= Foundation of Abdulaziz Saud Al-Babtain's Prize for Poetic Creativity =

Arabic language poetry prize

The Foundation of Abdulaziz Saud Al-Babtain's Prize for Poetic Creativity (مؤسسة جائزة عبدالعزيز سعود البابطين للإبداع الشعري) is a poetry prize given out by the foundation of Kuwaiti poet and philanthropist Abdulaziz Al-Babtain.

==Overview==
It was proclaimed in 1989 in Cairo by virtue of an initiative from Abdulaziz Al-Babtain as a private, cultural and non-profit organisation that is exclusively concerned with poetry.

In 2024, the prize has six award categories:

1. The Poetic Creativity Award in Criticism ($40,000 prize)
2. The Best Poetry Collection Award (Best Diwan) ($20,000 prize)
3. The Best Poem Award ($10,000 prize)
4. The Best Poetry Collection Award for Young Poets ($10,000 prize)
5. The Best Poem Award for Young Poets ($5,000 prize)
6. The Honorary Award for Poetic Creativity ($50,000 prize)

==Organisational structure==

===Board of trustees===

The foundation's Board of Trustees comprises the secretary general and at least nine other men of letters, thought and poetry in the Arab world, while trying to represent as many Arab countries as possible. The Board is re-formed every three years. The first Board was formed in the year 1991, the second Board was formed in the year 1994, the third in 1998, and the fourth in 2001. The fifth Board was formed in December 2004.

===General secretariat===

The general secretariat is the foundation's executive apparatus. It includes the executive secretariat, computer department, and the research department, which carries out research proof-reading, editing and following up on the publication process, as well as supervising administrative and financial affairs.

The executive apparatus undertakes, in particular, all preparations pertaining to the meetings of the Board of Trustees, the advisory body of the Al-Babtain Encyclopaedia of Arab Poets in the Nineteenth and Twentieth Centuries, the encyclopaedia editing office, the editing office of the Al-Babtain Encyclopaedia of Contemporary Arab Poets in its successive editions, the arbitration committees which coordinate review of the literary works competing for the prizes.
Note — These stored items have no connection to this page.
-- ==== Sys2Proof/Tests/Slice0.lean ====
section
/-! SUPPORT. The model's own tests, expected values from spec/ (95_test_vectors.md, or by hand from the rule named), and
for each obligation with hypotheses a witness that meets them together. -/

namespace Sys2Proof.Tests

-- One theorem at a time: each kernel evaluation would otherwise hold a thread of its own.
set_option Elab.async false

open Sys2Proof Sys2Proof.Machine

/-! ## Well-formedness -/

theorem test_wf_refuses_wide_block_size : (Instr.prepare 65536 0).wf = false := by decide
theorem test_wf_refuses_wide_channel_count : (Instr.process 256 1).wf = false := by decide
theorem test_wf_refuses_wide_frame_count : (Instr.process 1 65536).wf = false := by decide
theorem test_wf_accepts_widest_block_size : (Instr.prepare 65535 0xFFFFFFFF).wf = true := by decide

/-! ## Decoding: words from 30_encoding.md R93 and 95_test_vectors.md V-ENC, V-CMD -/

theorem test_decode_sequencer :
    decode 0x01000004472C4400 = .ok (.prepare 4 0x472C4400) ∧ decode 0x0200000000000000 = .ok .reset ∧
    decode 0x0300000012345678 = .ok (.seed 0x12345678) ∧ decode 0x0702020000000000 = .ok (.process 2 512) := by
  decide

theorem test_decode_setp_low :
    decode 0x0400000041A00000 = .ok (.setpDrive 0x41A00000) ∧ decode 0x0401000042480000 = .ok (.setpSat 0x42480000) ∧
    decode 0x0402000042480000 = .ok (.setpWarmth 0x42480000) ∧
    decode 0x0403000042480000 = .ok (.setpHbamt 0x42480000) ∧
    decode 0x0404000042A00000 = .ok (.setpHbfreq 0x42A00000) ∧ decode 0x0405000042C80000 = .ok (.setpWow 0x42C80000) ∧
    decode 0x0406000042480000 = .ok (.setpFlutter 0x42480000) := by
  decide

theorem test_decode_setp_high :
    decode 0x0407000042480000 = .ok (.setpHiss 0x42480000) ∧
    decode 0x04080000C0C00000 = .ok (.setpOutgain 0xC0C00000) ∧
    decode 0x0409000042C80000 = .ok (.setpMix 0x42C80000) ∧ decode 0x040A000042C80000 = .ok (.setpAge 0x42C80000) ∧
    decode 0x040B000042C80000 = .ok (.setpBias 0x42C80000) ∧ decode 0x040C000000000007 = .ok (.setpSpeed 7) ∧
    decode 0x040D000000000001 = .ok (.setpForm 1) := by
  decide

theorem test_decode_observer :
    decode 0x0500000000000000 = .ok .gettIn ∧ decode 0x0501000000000000 = .ok .gettOut ∧
    decode 0x0600000000000000 = .ok .gets := by
  decide

theorem test_decode_illegal :
    decode 0 = .error .opcode ∧ decode 0x0800000000000000 = .error .opcode ∧
    decode 0xFF00000000000000 = .error .opcode ∧ decode 0x040E000000000000 = .error .paramIndex ∧
    decode 0x0502000000000000 = .error .telemetryIndex ∧ decode 0x0200000000000001 = .error .reservedBits ∧
    decode 0x0701000400000001 = .error .reservedBits ∧ decode 0x0101000400000000 = .error .reservedBits ∧
    decode 0x0401000142480000 = .error .reservedBits := by
  decide

/-- Little-endian serialisation (20_memory.md R64). -/
theorem test_bytes_little_endian :
    bytesOfWord 0x0702020000000000 = [0, 0, 0, 0, 0, 2, 2, 7] ∧
    decodeBytes [0, 0, 0, 0, 0, 2, 2, 7, 9] = some (.ok (.process 2 512), [9]) := by decide

/-! ## Operands: 95_test_vectors.md, dec32 -/

theorem test_dec32_values :
    dec32 0x473B8000 = some 48000 ∧ dec32 0x3F400000 = some (3 / 4) ∧ dec32 0xC0C00000 = some (-6) ∧
    dec32 0x40E66666 = some 7.19999980926513671875 ∧ dec32 0x80000000 = some 0 := by decide +kernel

theorem test_dec32_extremes :
    dec32 0x00000001 = some (1 / 2 ^ 149) ∧ dec32 0x7F800000 = none ∧ dec32 0xFF800000 = none ∧
    dec32 0x7FC00000 = none := by decide +kernel

/-- Ties to even: 1 + 2^-24 is half way between 1 and its successor, 1 + 3 * 2^-24 between two others. -/
theorem test_binary32_ties :
    binary32 (1 + 1 / 2 ^ 24 : ℚ) = 0x3F800000 ∧ binary32 (1 + 3 / 2 ^ 24 : ℚ) = 0x3F800002 := by decide +kernel

/-! ## Small states -/

/-- Prepared by hand: 1000 Hz, blocks of 4 frames, 50 cells of delay (V-DLY-3), LPC 1/2, BUF as given. -/
def ready (left right : Mem ℚ) : State :=
  { State.reset with
    PREPARED := true
    dp := { State.reset.dp with
      FS := 1000
      BLKSZ := 4
      L := 50
      coef := { State.reset.dp.coef with LPC := ⟨1 / 2, 1 / 2⟩ }
      BUF := ⟨left, right⟩ } }

/-- The wet path only. -/
def wet (s : State) : State := { s with P := { s.P with mix := 100 } }

/-- `next` with a property of the state. -/
def lands (o : Host.Outcome State Fault Refusal) (p : State → Bool) : Bool :=
  match o with
  | .next t => p t
  | .fault _ => false
  | .refused _ => false

/-- One step on the word `w`. -/
def stepWord (w : Nat) (s : State) (p : State → Bool) : Bool := lands (step (s.withFetchWord 64 w)) p

/-- The last response. -/
def answered (code : BitVec 8) (value : Word32) (t : State) : Bool := decide (t.out.head? = some (answer code value))

/-- Within 10^-14 of a decimal of 95_test_vectors.md. -/
def near (x y : ℚ) : Bool := decide (|x - y| < 1 / 10 ^ 14)

/-! ## Commands -/

/-- P1 and V-MAP-3: PREPARE 48000, 4 from power-on. -/
theorem test_prepare :
    stepWord 0x01000004473B8000 State.reset (fun t =>
      t.PREPARED && decide (t.dp.FS = 48000) && decide (t.dp.BLKSZ = 4) && decide (t.dp.L = 2400) &&
      decide (t.dp.RNG = .prbs 0x7C8721E7) && decide (t.dp.coef.WINC = 0.80869293212890625 / 48000) &&
      near (t.dp.coef.LPC.get .right) 0.526660245870944 && answered 0 0 t) = true := by decide +kernel

/-- V-CMD-3: PREPARE 192001, 4 needs 9601 cells. -/
theorem test_prepare_too_fast :
    stepWord 0x01000004483B8040 State.reset (fun t =>
      decide (t.ERR = 4) && decide (t.dp = State.reset.dp) && answered 4 0 t) = true := by decide +kernel

/-- 46_commands.md R192. -/
theorem test_reset_clears :
    stepWord 0x0200000000000000
      { ready [(0, 1)] [] with
        PEAK_IN := 1
        dp := { (ready [(0, 1)] []).dp with
          ch := ⟨⟨1, 2, 3, 4, 5, 6, [(7, 8)]⟩, ⟨1, 2, 3, 4, 5, 6, [(7, 8)]⟩⟩
          osc := ⟨1 / 2, 1 / 3, 1 / 4, 1 / 5, 6, 7⟩ } }
      (fun t => decide (t.PEAK_IN = 0) && decide (t.dp = (ready [(0, 1)] []).dp) && answered 0 0 t) = true := by
  decide +kernel

/-- V-RNG-2. -/
theorem test_seed_zero :
    stepWord 0x0300000080000000 State.reset (fun t => decide (t.dp.RNG = .prbs 1)) = true := by decide +kernel

theorem test_seed_ones :
    stepWord 0x03000000FFFFFFFF State.reset (fun t => decide (t.dp.RNG = .prbs 0x7FFFFFFF)) = true := by
  decide +kernel

/-- V-CMD-1. -/
theorem test_setp_drive_clamps :
    stepWord 0x0400000041A00000 State.reset (fun t => decide (t.P.drive = 12) && !t.DIRTY) = true := by decide +kernel
theorem test_setp_drive_nan :
    stepWord 0x040000007FC00000 State.reset (fun t => decide (t.P = State.reset.P) && answered 4 0 t) = true := by
  decide +kernel
theorem test_setp_sat_clamps :
    stepWord 0x04010000C0400000 State.reset (fun t => decide (t.P.sat = 0) && decide (t.ERR = 0)) = true := by
  decide +kernel
theorem test_setp_warmth_sets_dirty :
    stepWord 0x0402000042480000 State.reset (fun t => decide (t.P.warmth = 50) && t.DIRTY) = true := by decide +kernel
theorem test_setp_hbamt :
    stepWord 0x0403000042480000 State.reset (fun t => decide (t.P.hbamt = 50) && t.DIRTY) = true := by decide +kernel
theorem test_setp_hbfreq_clamps :
    stepWord 0x0404000041200000 State.reset (fun t => decide (t.P.hbfreq = 40) && t.DIRTY) = true := by decide +kernel
theorem test_setp_wow :
    stepWord 0x0405000042C80000 State.reset (fun t => decide (t.P.wow = 100) && !t.DIRTY) = true := by decide +kernel
theorem test_setp_flutter :
    stepWord 0x0406000042480000 State.reset (fun t => decide (t.P.flutter = 50) && !t.DIRTY) = true := by
  decide +kernel
theorem test_setp_hiss :
    stepWord 0x0407000042480000 State.reset (fun t => decide (t.P.hiss = 50) && !t.DIRTY) = true := by decide +kernel
theorem test_setp_outgain :
    stepWord 0x04080000C0C00000 State.reset (fun t => decide (t.P.outgain = -6) && !t.DIRTY) = true := by
  decide +kernel
theorem test_setp_mix_negative_zero :
    stepWord 0x0409000080000000 (wet State.reset) (fun t => decide (t.P.mix = 0) && !t.DIRTY) = true := by
  decide +kernel
theorem test_setp_age :
    stepWord 0x040A000042C80000 State.reset (fun t => decide (t.P.age = 100) && t.DIRTY) = true := by decide +kernel
theorem test_setp_bias :
    stepWord 0x040B000042C80000 State.reset (fun t => decide (t.P.bias = 100) && !t.DIRTY) = true := by decide +kernel
theorem test_setp_speed_clamps :
    stepWord 0x040C000000000007 State.reset (fun t => decide (t.P.speed = .fast) && t.DIRTY) = true := by
  decide +kernel
theorem test_setp_form :
    stepWord 0x040D000000000001 State.reset (fun t => decide (t.P.form = .chrome) && t.DIRTY) = true := by
  decide +kernel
It also directs work to the regional offices.

The secretary general is commissioned to represent the foundation in many engagements and missions. The apparatus of the general secretariat undertakes the implementation of the plans and policies drawn up by the Board of Trustees and follows up all the decisions passed by the Board. The first secretary general of the foundation was poet Adnan Al-Shayji, who served from the beginning of the foundation's establishment in 1989 until July 1991. He planned the arbitration and distribution of the first meeting in May, 1990 at the Marriott Hotel in Cairo. This was prior to the establishment of the general secretariat so the foundation relied on significant support from the Cairo-based Modern Literature Association, chaired by Dr. Mohammad Abdulmunem Khafaji. The association has backed the foundation's efforts in executing its functions since its inception. In August 1991, Mr. Abdulaziz Al-Surayea was chosen to be the secretary general of the foundation. At the time, he was occupying the post of Head of Department of Culture and Arts at the National Council for Culture, Arts and Letters from which he resigned in order to assume his responsibilities as full-time secretary general of the foundation as of October 1993.

===Offices===

The expansive scope of the foundation's work along with its varied activities all over the Arab world, it required offices to be opened in certain Arab countries, namely:

- Cairo office: covering the region of Egypt, Sudan and neighbouring areas, assisted by delegates in these countries;
- Tunisia office: covering the North African area, assisted by delegates in these countries;
- Kuwait office: covering the Persian Gulf and Arabian Peninsula region. It is run directly by the general secretary as part of the secretariat's work, assisted by the apparatus and delegates from Arab States of the Persian Gulf, in addition to roving delegates from abroad, such as Asia, Europe, Australia, North and South America and Africa.

===Delegates===
In addition to its regional offices, the foundation appointed a number of men of letters who are well informed about cultural and poetic affairs in their countries, in order to assist the foundation in executing its project and to meet its needs in their respective countries.

==History==

===Sessions===

- First Session
  Cairo, 17 May 1990.
For the first meeting, the ceremony for the awarding of prizes was held at the Marriott hotel in Cairo under the auspices of the Egyptian Minister of Culture, Mr. Farouk Hosny. The ceremony was attended by a large number of dignitaries who are interested in poetic, cultural and literary activities.
Initially, the value of the main prize was EP 43,000 (Egyptian pounds) but it was doubled during the ceremony to EP 86,000 (Egyptian pounds).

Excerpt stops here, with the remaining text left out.